Friday, May 15, 2015 7:00 PM
(Errol Morris, 1988, US, digital, 103 min.)

Randall Dale Adams lived through a nightmare. In 1976, someone shot and killed Dallas police officer Robert Wood. In 1977, a Texas court convicted Mr. Adams of the crime and sentenced him to death. The Supreme Court took up his case, and in March 1985, Errol Morris arrived in Texas to work on a documentary about psychiatrist known as Dr. Death for his damning testimony. Adams’s case fascinated Morris, who at the time held down a day job as a private detective. Applying those investigative skills, Morris crafted The Thin Blue Line. The movie stirred an outcry about the case and launched Morris’s career. In 1989, the Texas justice system released Adams from prison.
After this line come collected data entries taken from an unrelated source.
-- ==== Sys2Proof/Machine/System.lean ====
section
/-! DEFINITION. `NOP`, `STOP`, `HALT`, `DI` and `EI`. The block executes nothing: the meaning of
an opcode is "its decode template (text and operand shape), never its effect" (R3), so each meaning ends the trace
call that decoded it with the line of its own template and operand.  -/

namespace Sys2Proof.Machine

/-- R1000: `NOP`. -/
def execNop (s : State) : Result := tracePrimary 0x00 .none s

/-- R1016: `STOP 0`. -/
def execStop0 (s : State) : Result := tracePrimary 0x10 .none s

/-- R1118: `HALT`. -/
def execHalt (s : State) : Result := tracePrimary 0x76 .none s

/-- R1243: `DI`. -/
def execDi (s : State) : Result := tracePrimary 0xF3 .none s

/-- R1251: `EI`. -/
def execEi (s : State) : Result := tracePrimary 0xFB .none s

end Sys2Proof.Machine
end

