-- ==== Sys2Proof/Machine/Dispatch.lean ====
section
/-! DEFINITION. One arm per instruction: its meaning. -/

namespace Sys2Proof.Machine
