-- ==== Sys2Proof/Laws/PerInstr.lean ====
section
/-! SUPPORT. Per instruction: decoding the bytes that `encode` gives for a well-formed instruction gives the
instruction back, with every operand it had. -/

namespace Sys2Proof

/-- The round trip of one instruction. -/
def Laws.RoundTrip.Statement (i : Instr) : Prop := i.wellFormed = true → decode (encode i) = .ok (i, [])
Adams died in quiet obscurity in 2010, the New York Times reporting his death some eight months after it had occurred.

 

The People vs. Paul Crump

Thursday, May 21, 2015 7:00 PM
(William Friedkin, 1962, US, 16mm, 60 min.)
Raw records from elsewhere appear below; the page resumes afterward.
-- ==== Sys2Proof/Laws/Trace.lean ====
section
/-! SUPPORT. What each part of a trace call can do (47_trace_emitter.md): everything but the reads, the dictated
answers, the fields and the emitted line stays. -/

namespace Sys2Proof.Machine

/-- `t` differs from `s` at most in the reads made, the answers used up and the fields gathered: what the reading
part of a trace call can do (R313). -/
structure OnlyReads (s t : State) : Prop where
  regs     : t.regs = s.regs
  params   : t.params = s.params
  mem      : t.mem = s.mem
  requests : t.requests = s.requests
  sink     : t.sink = s.sink
  reports  : t.reports = s.reports
  ret      : t.ret = s.ret

theorem OnlyReads.refl (s : State) : OnlyReads s s := ⟨rfl, rfl, rfl, rfl, rfl, rfl, rfl⟩

theorem OnlyReads.trans {s t u : State} (h : OnlyReads s t) (k : OnlyReads t u) : OnlyReads s u :=
  ⟨k.regs.trans h.regs, k.params.trans h.params, k.mem.trans h.mem, k.requests.trans h.requests,
    k.sink.trans h.sink, k.reports.trans h.reports, k.ret.trans h.ret⟩

theorem OnlyReads.afterRead (s : State) (a : Word) : OnlyReads s (s.afterRead a) := ⟨rfl, rfl, rfl, rfl, rfl, rfl, rfl⟩

theorem OnlyReads.addField (s : State) (f : String) : OnlyReads s (s.addField f) := ⟨rfl, rfl, rfl, rfl, rfl, rfl, rfl⟩

theorem OnlyReads.beginFields (s : State) : OnlyReads s s.beginFields := ⟨rfl, rfl, rfl, rfl, rfl, rfl, rfl⟩

theorem OnlyReads.addSnapshot (s : State) (a : Word) : OnlyReads s (s.addSnapshot a) :=
  ⟨rfl, rfl, rfl, rfl, rfl, rfl, rfl⟩

theorem OnlyReads.foldl_addSnapshot (l : List Word) (s : State) : OnlyReads s (l.foldl State.addSnapshot s) := by
  induction l generalizing s with
  | nil => exact .refl s
  | cons a l ih => exact (OnlyReads.addSnapshot s a).trans (ih _)

/-- Gathering the fields only reads. -/
theorem gatherFields_onlyReads (o : TraceOptions) (cycles : Cycles) (s : State) :
    OnlyReads s (gatherFields o cycles s) := by
  have h1 (s : State) : OnlyReads s (addressField o s) := by
    unfold addressField; split <;> first | exact .addField _ _ | exact .refl _
  have h2 (s : State) : OnlyReads s (flagsField o s) := by
    unfold flagsField; split <;> first | exact .addField _ _ | exact .refl _
  have h3 (s : State) : OnlyReads s (cyclesField o cycles s) := by
    unfold cyclesField; split <;> first | exact .addField _ _ | exact .refl _
  have h4 (s : State) : OnlyReads s (joypadField o s) := by
    unfold joypadField; split <;> first | exact .addSnapshot _ _ | exact .refl _
  have h5 (s : State) : OnlyReads s (timerFields o s) := by
    unfold timerFields; split <;> first | exact .foldl_addSnapshot _ _ | exact .refl _
  exact (OnlyReads.beginFields s).trans ((h1 _).trans ((h2 _).trans ((h3 _).trans ((h4 _).trans (h5 _)))))

/-- With every toggle off there is no field and no read. -/
@[simp] theorem gatherFields_off (cycles : Cycles) (s : State) : gatherFields .off cycles s = s.beginFields := rfl

theorem readOperandOf_onlyReads (e : Entry) (s : State) : OnlyReads s (readOperandOf e s).2 := by
  cases e <;> exact ⟨rfl, rfl, rfl, rfl, rfl, rfl, rfl⟩

@[simp] theorem readOperandOf_fields (e : Entry) (s : State) : (readOperandOf e s).2.fields = s.fields := by
  cases e <;> rfl

/-- After the escape byte, the byte at PC+1 selects in the secondary table (R303). -/
theorem fetchInstr_escape (s : State) (h : s.busAnswer s.regs.pc = 0xCB) :
    fetchInstr s =
      (secondaryInstr ((s.afterRead s.regs.pc).busAnswer (s.regs.pc + 1)),
        (s.afterRead s.regs.pc).afterRead (s.regs.pc + 1)) := if_pos h

/-- After any other byte, the operand of its entry's shape follows (R302). -/
theorem fetchInstr_primary (s : State) (h : s.busAnswer s.regs.pc ≠ 0xCB) :
    fetchInstr s = readOperandOf (primaryEntry (s.busAnswer s.regs.pc)) (s.afterRead s.regs.pc) := if_neg h

/-- Reading the instruction at PC only reads. -/
theorem fetchInstr_onlyReads (s : State) : OnlyReads s (fetchInstr s).2 := by
  by_cases h : s.busAnswer s.regs.pc = 0xCB
  · rw [fetchInstr_escape s h]
    exact (OnlyReads.afterRead _ _).trans (.afterRead _ _)
  · rw [fetchInstr_primary s h]
    exact (OnlyReads.afterRead _ _).trans (readOperandOf_onlyReads _ _)

@[simp] theorem fetchInstr_fields (s : State) : (fetchInstr s).2.fields = s.fields := by
  by_cases h : s.busAnswer s.regs.pc = 0xCB
  · rw [fetchInstr_escape s h]
    rfl
  · rw [fetchInstr_primary s h]
    exact readOperandOf_fields _ _

/-! ### What was read, as a list of addresses -/

@[simp] theorem afterReads_nil (s : State) : afterReads s [] = s := by simp [afterReads]

theorem afterReads_append (s : State) (l m : List Word) : afterReads (afterReads s l) m = afterReads s (l ++ m) := by
  simp [afterReads]

theorem afterRead_eq (s : State) (a : Word) : s.afterRead a = afterReads s [a] := by
  simp [State.afterRead, afterReads]

/-- Reading the instruction at PC makes its reads and does nothing else; the opcode byte tells how many (R314). -/
theorem fetchInstr_snd (s : State) :
    (fetchInstr s).2 = afterReads s (addressesFrom s.regs.pc (instrLength (s.busAnswer s.regs.pc))) := by
  unfold instrLength
  by_cases h : s.busAnswer s.regs.pc = 0xCB
  · rw [fetchInstr_escape s h, if_pos h]
    simp only [afterRead_eq, afterReads_append]
    rfl
  · rw [fetchInstr_primary s h, if_neg h]
    generalize primaryEntry (s.busAnswer s.regs.pc) = e
    cases e <;>
      simp only [readOperandOf, readImmediate8_eq, readImmediate16_eq, readAddress16_eq, readSignedRelative8_eq,
        afterRead_eq, afterReads_append] <;> rfl

/-- The instruction read at PC is the one that the bytes answered there decode to. -/
theorem fetchInstr_fst (s : State) (b0 b1 b2 : Byte) (i : Instr) (tail : List Byte)
    (h0 : s.busAnswer s.regs.pc = b0) (h1 : (afterReads s [s.regs.pc]).busAnswer (s.regs.pc + 1) = b1)
    (h2 : (afterReads s [s.regs.pc, s.regs.pc + 1]).busAnswer (s.regs.pc + 2) = b2)
    (hd : decode [b0, b1, b2] = .ok (i, tail)) : (fetchInstr s).1 = i := by
  simp only [decode] at hd
  by_cases h : b0 = 0xCB
  · rw [fetchInstr_escape s (h0.trans h), afterRead_eq, h1]
    rw [if_pos h] at hd
    simp at hd
    exact hd.1
  · rw [fetchInstr_primary s (h0 ▸ h), h0]
    rw [if_neg h] at hd
    generalize primaryEntry b0 = e at *
    cases e <;> simp at hd <;> obtain ⟨rfl, rfl⟩ := hd <;>
      simp only [readOperandOf, readImmediate8_eq, readImmediate16_eq, readAddress16_eq, readSignedRelative8_eq,
        afterRead_eq, afterReads_append, List.cons_append, List.nil_append] <;>
      simp only [afterReads] at * <;> simp_all

/-- With no snapshot toggle on, gathering the fields reads nothing and changes the fields alone. -/
theorem gatherFields_noSnapshots (a f c : Bool) (cycles : Cycles) (s : State) :
    ∃ fs, gatherFields ⟨a, f, c, false, false⟩ cycles s = { s with fields := fs } := by
  cases a <;> cases f <;> cases c <;> exact ⟨_, rfl⟩

/-- Reading snapshots makes their reads and adds fields. -/
theorem foldl_addSnapshot_eq (l : List Word) (s : State) :
    ∃ fs, l.foldl State.addSnapshot s = { afterReads s l with fields := fs } := by
  induction l generalizing s with
  | nil => exact ⟨s.fields, by simp⟩
  | cons a l ih =>
    obtain ⟨fs, h⟩ := ih (s.addSnapshot a)
    exact ⟨fs, by rw [List.foldl_cons, h]; simp [afterReads, State.addSnapshot, State.addField, State.afterRead]⟩

/-- The shared operation of the meanings always answers a next state, and says which. -/
theorem finishTrace_eq (t : Template) (o : Operand) (s : State) :
    finishTrace t o s = .next (s.emitLine (traceLine s (traceBody t o))) := rfl

theorem tracePrimary_eq (b : Byte) (o : Operand) (s : State) :
    tracePrimary b o s = .next (s.emitLine (traceLine s (traceBody (decodePrimary b) o))) := rfl

theorem traceSecondary_eq (b : Byte) (s : State) :
    traceSecondary b s = .next (s.emitLine (traceLine s (traceBody (decodeSecondary b) .none))) := rfl

@[simp] theorem traceLine_noFields (s : State) (body : String) (h : s.fields = []) :
    traceLine s body = body ++ "\n" := by
  simp [traceLine, diagnosticPart, h]

/-- A trace call is the meaning of the instruction at PC, after the fields and the fetch. -/
theorem opFormatLine_eq (o : TraceOptions) (cycles : Cycles) (s : State) :
    opFormatLine o cycles s =
      exec (fetchInstr (gatherFields o cycles s)).1 (fetchInstr (gatherFields o cycles s)).2 := rfl

/-- A step serves the oldest request. -/
theorem step_of_request (s : State) (r : Request) (rest : List Request) :
    step { s with requests := r :: rest } = serve r { s with requests := rest } := rfl

end Sys2Proof.Machine
end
Before making his splash in Hollywood, 26-year-old Chicago-born director William Friedkin made a short documentary about Paul Crump (at that point the youngest death row inmate in Illinois history) to be shown on television the night of his execution. The film depicted the alleged torture by the police that Crump endured. The People vs. Paul Crump was not publicly screened, but Friedkin expeditiously showed it to the Illinois governor who commuted Crump’s sentence. The documentary’s use of reenactment anticipates Errol Morris’s famous use in the similarly themed The Thin Blue Line (screening May 15).
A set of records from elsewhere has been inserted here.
-- ==== Sys2Proof/Tests/Slice0.lean ====
section
/-! SUPPORT. The model's own tests. Expected results come from the spec: the words are written out from the
encodings of its opcode table and its entry rules, the vectors S1 to V151 and the programs from
95_test_vectors.md. Then one witness for the hypotheses of each statement that has some. -/

open Sys2Proof Sys2Proof.Machine Sys2Proof.Claims

namespace Sys2Proof.Tests

/-! ## Well-formedness: an ill-formed term for each check, and the boundary values -/

theorem test_wf_jrR8 : (Instr.jrR8 128).wellFormed = false ∧ (Instr.jrR8 (-129)).wellFormed = false ∧
    (Instr.jrR8 (-128)).wellFormed = true ∧ (Instr.jrR8 127).wellFormed = true := by decide

theorem test_wf_jrNzR8 : (Instr.jrNzR8 128).wellFormed = false ∧ (Instr.jrNzR8 (-129)).wellFormed = false ∧
    (Instr.jrNzR8 (-128)).wellFormed = true ∧ (Instr.jrNzR8 127).wellFormed = true := by decide

theorem test_wf_jrZR8 : (Instr.jrZR8 128).wellFormed = false ∧ (Instr.jrZR8 (-129)).wellFormed = false ∧
    (Instr.jrZR8 (-128)).wellFormed = true ∧ (Instr.jrZR8 127).wellFormed = true := by decide

theorem test_wf_jrNcR8 : (Instr.jrNcR8 128).wellFormed = false ∧ (Instr.jrNcR8 (-129)).wellFormed = false ∧
    (Instr.jrNcR8 (-128)).wellFormed = true ∧ (Instr.jrNcR8 127).wellFormed = true := by decide

theorem test_wf_jrCR8 : (Instr.jrCR8 128).wellFormed = false ∧ (Instr.jrCR8 (-129)).wellFormed = false ∧
    (Instr.jrCR8 (-128)).wellFormed = true ∧ (Instr.jrCR8 127).wellFormed = true := by decide

theorem test_wf_addSpR8 : (Instr.addSpR8 128).wellFormed = false ∧ (Instr.addSpR8 (-129)).wellFormed = false ∧
    (Instr.addSpR8 (-128)).wellFormed = true ∧ (Instr.addSpR8 127).wellFormed = true := by decide

theorem test_wf_ldHlSpPlusR8 : (Instr.ldHlSpPlusR8 128).wellFormed = false ∧ (Instr.ldHlSpPlusR8 (-129)).wellFormed = false ∧
    (Instr.ldHlSpPlusR8 (-128)).wellFormed = true ∧ (Instr.ldHlSpPlusR8 127).wellFormed = true := by decide

/-! ## Decoding: every constructor's word, bit by bit from the table's encoding

The operand bytes are 0x42 for `iiiiiiii`, 0x34 then 0x12 for `llllllll` `hhhhhhhh`, 0xFE for `rrrrrrrr`. -/

/-- Every word decodes to exactly its instruction, with no byte left. -/
def decodesTo (rows : List (List Byte × Instr)) : Bool :=
  rows.all (fun p => decide (decode p.1 = .ok (p.2, [])))

theorem test_decode_primary_00_0F : decodesTo
    [([0b00000000], .nop), ([0b00000001, 0b00110100, 0b00010010], .ldBcD16 0x1234), ([0b00000010], .ldAtBcA),
     ([0b00000011], .incBc), ([0b00000100], .incB), ([0b00000101], .decB),
     ([0b00000110, 0b01000010], .ldBD8 0x42), ([0b00000111], .rlca),
     ([0b00001000, 0b00110100, 0b00010010], .ldAtA16Sp 0x1234), ([0b00001001], .addHlBc),
     ([0b00001010], .ldAAtBc), ([0b00001011], .decBc), ([0b00001100], .incC), ([0b00001101], .decC),
     ([0b00001110, 0b01000010], .ldCD8 0x42), ([0b00001111], .rrca)] = true := by decide

theorem test_decode_primary_10_1F : decodesTo
    [([0b00010000], .stop0), ([0b00010001, 0b00110100, 0b00010010], .ldDeD16 0x1234), ([0b00010010], .ldAtDeA),
     ([0b00010011], .incDe), ([0b00010100], .incD), ([0b00010101], .decD),
     ([0b00010110, 0b01000010], .ldDD8 0x42), ([0b00010111], .rla), ([0b00011000, 0b11111110], .jrR8 (-2)),
     ([0b00011001], .addHlDe), ([0b00011010], .ldAAtDe), ([0b00011011], .decDe), ([0b00011100], .incE),
     ([0b00011101], .decE), ([0b00011110, 0b01000010], .ldED8 0x42), ([0b00011111], .rra)] = true := by decide

theorem test_decode_primary_20_2F : decodesTo
    [([0b00100000, 0b11111110], .jrNzR8 (-2)), ([0b00100001, 0b00110100, 0b00010010], .ldHlD16 0x1234),
     ([0b00100010], .ldAtHlIncA), ([0b00100011], .incHl), ([0b00100100], .incH), ([0b00100101], .decH),
     ([0b00100110, 0b01000010], .ldHD8 0x42), ([0b00100111], .daa), ([0b00101000, 0b11111110], .jrZR8 (-2)),
     ([0b00101001], .addHlHl), ([0b00101010], .ldAAtHlInc), ([0b00101011], .decHl), ([0b00101100], .incL),
     ([0b00101101], .decL), ([0b00101110, 0b01000010], .ldLD8 0x42), ([0b00101111], .cpl)] = true := by decide

theorem test_decode_primary_30_3F : decodesTo
    [([0b00110000, 0b11111110], .jrNcR8 (-2)), ([0b00110001, 0b00110100, 0b00010010], .ldSpD16 0x1234),
     ([0b00110010], .ldAtHlDecA), ([0b00110011], .incSp), ([0b00110100], .incAtHl), ([0b00110101], .decAtHl),
     ([0b00110110, 0b01000010], .ldAtHlD8 0x42), ([0b00110111], .scf), ([0b00111000, 0b11111110], .jrCR8 (-2)),
     ([0b00111001], .addHlSp), ([0b00111010], .ldAAtHlDec), ([0b00111011], .decSp), ([0b00111100], .incA),
     ([0b00111101], .decA), ([0b00111110, 0b01000010], .ldAD8 0x42), ([0b00111111], .ccf)] = true := by decide

theorem test_decode_primary_40_4F : decodesTo
    [([0b01000000], .ldBB), ([0b01000001], .ldBC), ([0b01000010], .ldBD), ([0b01000011], .ldBE),
     ([0b01000100], .ldBH), ([0b01000101], .ldBL), ([0b01000110], .ldBAtHl), ([0b01000111], .ldBA),
     ([0b01001000], .ldCB), ([0b01001001], .ldCC), ([0b01001010], .ldCD), ([0b01001011], .ldCE),
     ([0b01001100], .ldCH), ([0b01001101], .ldCL), ([0b01001110], .ldCAtHl),
     ([0b01001111], .ldCA)] = true := by decide

theorem test_decode_primary_50_5F : decodesTo
    [([0b01010000], .ldDB), ([0b01010001], .ldDC), ([0b01010010], .ldDD), ([0b01010011], .ldDE),
     ([0b01010100], .ldDH), ([0b01010101], .ldDL), ([0b01010110], .ldDAtHl), ([0b01010111], .ldDA),
     ([0b01011000], .ldEB), ([0b01011001], .ldEC), ([0b01011010], .ldED), ([0b01011011], .ldEE),
     ([0b01011100], .ldEH), ([0b01011101], .ldEL), ([0b01011110], .ldEAtHl),
     ([0b01011111], .ldEA)] = true := by decide

theorem test_decode_primary_60_6F : decodesTo
    [([0b01100000], .ldHB), ([0b01100001], .ldHC), ([0b01100010], .ldHD), ([0b01100011], .ldHE),
     ([0b01100100], .ldHH), ([0b01100101], .ldHL), ([0b01100110], .ldHAtHl), ([0b01100111], .ldHA),
     ([0b01101000], .ldLB), ([0b01101001], .ldLC), ([0b01101010], .ldLD), ([0b01101011], .ldLE),
     ([0b01101100], .ldLH), ([0b01101101], .ldLL), ([0b01101110], .ldLAtHl),
     ([0b01101111], .ldLA)] = true := by decide

theorem test_decode_primary_70_7F : decodesTo
    [([0b01110000], .ldAtHlB), ([0b01110001], .ldAtHlC), ([0b01110010], .ldAtHlD), ([0b01110011], .ldAtHlE),
     ([0b01110100], .ldAtHlH), ([0b01110101], .ldAtHlL), ([0b01110110], .halt), ([0b01110111], .ldAtHlA),
     ([0b01111000], .ldAB), ([0b01111001], .ldAC), ([0b01111010], .ldAD), ([0b01111011], .ldAE),
     ([0b01111100], .ldAH), ([0b01111101], .ldAL), ([0b01111110], .ldAAtHl),
     ([0b01111111], .ldAA)] = true := by decide

theorem test_decode_primary_80_8F : decodesTo
    [([0b10000000], .addAB), ([0b10000001], .addAC), ([0b10000010], .addAD), ([0b10000011], .addAE),
     ([0b10000100], .addAH), ([0b10000101], .addAL), ([0b10000110], .addAAtHl), ([0b10000111], .addAA),
     ([0b10001000], .adcAB), ([0b10001001], .adcAC), ([0b10001010], .adcAD), ([0b10001011], .adcAE),
     ([0b10001100], .adcAH), ([0b10001101], .adcAL), ([0b10001110], .adcAAtHl),
     ([0b10001111], .adcAA)] = true := by decide

theorem test_decode_primary_90_9F : decodesTo
    [([0b10010000], .subB), ([0b10010001], .subC), ([0b10010010], .subD), ([0b10010011], .subE),
     ([0b10010100], .subH), ([0b10010101], .subL), ([0b10010110], .subAtHl), ([0b10010111], .subA),
     ([0b10011000], .sbcAB), ([0b10011001], .sbcAC), ([0b10011010], .sbcAD), ([0b10011011], .sbcAE),
     ([0b10011100], .sbcAH), ([0b10011101], .sbcAL), ([0b10011110], .sbcAAtHl),
     ([0b10011111], .sbcAA)] = true := by decide

theorem test_decode_primary_A0_AF : decodesTo
    [([0b10100000], .andB), ([0b10100001], .andC), ([0b10100010], .andD), ([0b10100011], .andE),
     ([0b10100100], .andH), ([0b10100101], .andL), ([0b10100110], .andAtHl), ([0b10100111], .andA),
     ([0b10101000], .xorB), ([0b10101001], .xorC), ([0b10101010], .xorD), ([0b10101011], .xorE),
     ([0b10101100], .xorH), ([0b10101101], .xorL), ([0b10101110], .xorAtHl),
     ([0b10101111], .xorA)] = true := by decide

theorem test_decode_primary_B0_BF : decodesTo
    [([0b10110000], .orB), ([0b10110001], .orC), ([0b10110010], .orD), ([0b10110011], .orE), ([0b10110100], .orH),
     ([0b10110101], .orL), ([0b10110110], .orAtHl), ([0b10110111], .orA), ([0b10111000], .cpB),
     ([0b10111001], .cpC), ([0b10111010], .cpD), ([0b10111011], .cpE), ([0b10111100], .cpH), ([0b10111101], .cpL),
     ([0b10111110], .cpAtHl), ([0b10111111], .cpA)] = true := by decide

theorem test_decode_primary_C0_CF : decodesTo
    [([0b11000000], .retNz), ([0b11000001], .popBc), ([0b11000010, 0b00110100, 0b00010010], .jpNzA16 0x1234),
     ([0b11000011, 0b00110100, 0b00010010], .jpA16 0x1234),
     ([0b11000100, 0b00110100, 0b00010010], .callNzA16 0x1234), ([0b11000101], .pushBc),
     ([0b11000110, 0b01000010], .addAD8 0x42), ([0b11000111], .rst00H), ([0b11001000], .retZ),
     ([0b11001001], .ret), ([0b11001010, 0b00110100, 0b00010010], .jpZA16 0x1234), ([0b11001011], .prefixCb),
     ([0b11001100, 0b00110100, 0b00010010], .callZA16 0x1234),
     ([0b11001101, 0b00110100, 0b00010010], .callA16 0x1234), ([0b11001110, 0b01000010], .adcAD8 0x42),
     ([0b11001111], .rst08H)] = true := by decide

theorem test_decode_primary_D0_DF : decodesTo
    [([0b11010000], .retNc), ([0b11010001], .popDe), ([0b11010010, 0b00110100, 0b00010010], .jpNcA16 0x1234),
     ([0b11010011], .undefD3), ([0b11010100, 0b00110100, 0b00010010], .callNcA16 0x1234), ([0b11010101], .pushDe),
     ([0b11010110, 0b01000010], .subD8 0x42), ([0b11010111], .rst10H), ([0b11011000], .retC),
     ([0b11011001], .reti), ([0b11011010, 0b00110100, 0b00010010], .jpCA16 0x1234), ([0b11011011], .undefDB),
     ([0b11011100, 0b00110100, 0b00010010], .callCA16 0x1234), ([0b11011101], .undefDD),
     ([0b11011110, 0b01000010], .sbcAD8 0x42), ([0b11011111], .rst18H)] = true := by decide

theorem test_decode_primary_E0_EF : decodesTo
    [([0b11100000, 0b01000010], .ldhAtA8A 0x42), ([0b11100001], .popHl), ([0b11100010], .ldAtCA),
     ([0b11100011], .undefE3), ([0b11100100], .undefE4), ([0b11100101], .pushHl),
     ([0b11100110, 0b01000010], .andD8 0x42), ([0b11100111], .rst20H), ([0b11101000, 0b11111110], .addSpR8 (-2)),
     ([0b11101001], .jpAtHl), ([0b11101010, 0b00110100, 0b00010010], .ldAtA16A 0x1234), ([0b11101011], .undefEB),
     ([0b11101100], .undefEC), ([0b11101101], .undefED), ([0b11101110, 0b01000010], .xorD8 0x42),
     ([0b11101111], .rst28H)] = true := by decide

theorem test_decode_primary_F0_FF : decodesTo
    [([0b11110000, 0b01000010], .ldhAAtA8 0x42), ([0b11110001], .popAf), ([0b11110010], .ldAAtC),
     ([0b11110011], .di), ([0b11110100], .undefF4), ([0b11110101], .pushAf),
     ([0b11110110, 0b01000010], .orD8 0x42), ([0b11110111], .rst30H),
     ([0b11111000, 0b11111110], .ldHlSpPlusR8 (-2)), ([0b11111001], .ldSpHl),
     ([0b11111010, 0b00110100, 0b00010010], .ldAAtA16 0x1234), ([0b11111011], .ei), ([0b11111100], .undefFC),
     ([0b11111101], .undefFD), ([0b11111110, 0b01000010], .cpD8 0x42),
     ([0b11111111], .rst38H)] = true := by decide

theorem test_decode_secondary_00_0F : decodesTo
    [([0b11001011, 0b00000000], .rlcB), ([0b11001011, 0b00000001], .rlcC), ([0b11001011, 0b00000010], .rlcD),
     ([0b11001011, 0b00000011], .rlcE), ([0b11001011, 0b00000100], .rlcH), ([0b11001011, 0b00000101], .rlcL),
     ([0b11001011, 0b00000110], .rlcAtHl), ([0b11001011, 0b00000111], .rlcA), ([0b11001011, 0b00001000], .rrcB),
     ([0b11001011, 0b00001001], .rrcC), ([0b11001011, 0b00001010], .rrcD), ([0b11001011, 0b00001011], .rrcE),
     ([0b11001011, 0b00001100], .rrcH), ([0b11001011, 0b00001101], .rrcL), ([0b11001011, 0b00001110], .rrcAtHl),
     ([0b11001011, 0b00001111], .rrcA)] = true := by decide

theorem test_decode_secondary_10_1F : decodesTo
    [([0b11001011, 0b00010000], .rlB), ([0b11001011, 0b00010001], .rlC), ([0b11001011, 0b00010010], .rlD),
     ([0b11001011, 0b00010011], .rlE), ([0b11001011, 0b00010100], .rlH), ([0b11001011, 0b00010101], .rlL),
     ([0b11001011, 0b00010110], .rlAtHl), ([0b11001011, 0b00010111], .rlA), ([0b11001011, 0b00011000], .rrB),
     ([0b11001011, 0b00011001], .rrC), ([0b11001011, 0b00011010], .rrD), ([0b11001011, 0b00011011], .rrE),
     ([0b11001011, 0b00011100], .rrH), ([0b11001011, 0b00011101], .rrL), ([0b11001011, 0b00011110], .rrAtHl),
     ([0b11001011, 0b00011111], .rrA)] = true := by decide

theorem test_decode_secondary_20_2F : decodesTo
    [([0b11001011, 0b00100000], .slaB), ([0b11001011, 0b00100001], .slaC), ([0b11001011, 0b00100010], .slaD),
     ([0b11001011, 0b00100011], .slaE), ([0b11001011, 0b00100100], .slaH), ([0b11001011, 0b00100101], .slaL),
     ([0b11001011, 0b00100110], .slaAtHl), ([0b11001011, 0b00100111], .slaA), ([0b11001011, 0b00101000], .sraB),
     ([0b11001011, 0b00101001], .sraC), ([0b11001011, 0b00101010], .sraD), ([0b11001011, 0b00101011], .sraE),
     ([0b11001011, 0b00101100], .sraH), ([0b11001011, 0b00101101], .sraL), ([0b11001011, 0b00101110], .sraAtHl),
     ([0b11001011, 0b00101111], .sraA)] = true := by decide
Print courtesy of the Academy Film Archive.

 

When You CAN’T Shake It Off

Wednesday, May 27, 2015 6:00 PM FREE

A cell phone camera captures the death of Eric Garner. White men toting assault rifles film confrontations with police officers over their right to openly carry firearms. A video of a cop lip-synching to Taylor Swift’s “Shake It Off” goes viral. This wide-ranging conversation looks at the role and use of social media in creating a national conversation about race, law, and the limits of police power. How does civil resistance operate in the Internet era? And how do citizen videos expand our definition of the moving image? Special attention will be paid to performances of resistance (such as “I Am Trayvon” and “Hands Up”), responses to the highly predicable and anticipated arrival of racial violence. 

Will Schmenner, Block Cinema Interim Curator, in conversation with Harvey Young, Northwestern University Associate Professor of Theatre.

 

Un condamné à mort s'est échappé (A Man Escaped)

Thursday, May 28, 2015 7:00 PM
(Robert Bresson, 1956, France, 35mm, 99 min.)

Bresson loosely adapted this thriller from the memoirs of André Devigny, a French resistance fighter held in a German prison during World War II. One of the masterpieces of this unrivaled director, Bresson strikingly mixes the tedium of jail with the nail-biting suspense of the preparations for escape. At every turn, this darkly Catholic film wonders aloud whether the dumb luck also needed to attain freedom comes by chance or by the grace of God. This is perhaps the only film about death row that throws away all questions of guilt and asks, what does it mean to be saved from certain death?

 

The Passion of Joan of Arc

Thursday, June 4, 2015 7:00 PM
(Carl Theodor Dreyer, 1928, France, 35mm, 82 min.)

On trial for heresy, Joan of Arc’s captors use interrogation, torture, and death threats to force her to sign a confession. Dreyer’s 1928 restaging of the trial of Joan of Arc is famous for its exquisite cinematography, specifically its use of closeups. It is a testament to the beauty and power of the human face. The Passion of Joan of Arc, like other films in this series, portrays the suffering and helplessness of victims abused by power. The film itself suffered from cuts by the government and the Archbishop of France. Dreyer’s original version was only available in a truncated form until the 1980s when a complete print was discovered.

Print courtesy of the Academy Film Archive. Live musical accompaniment by David Drazin.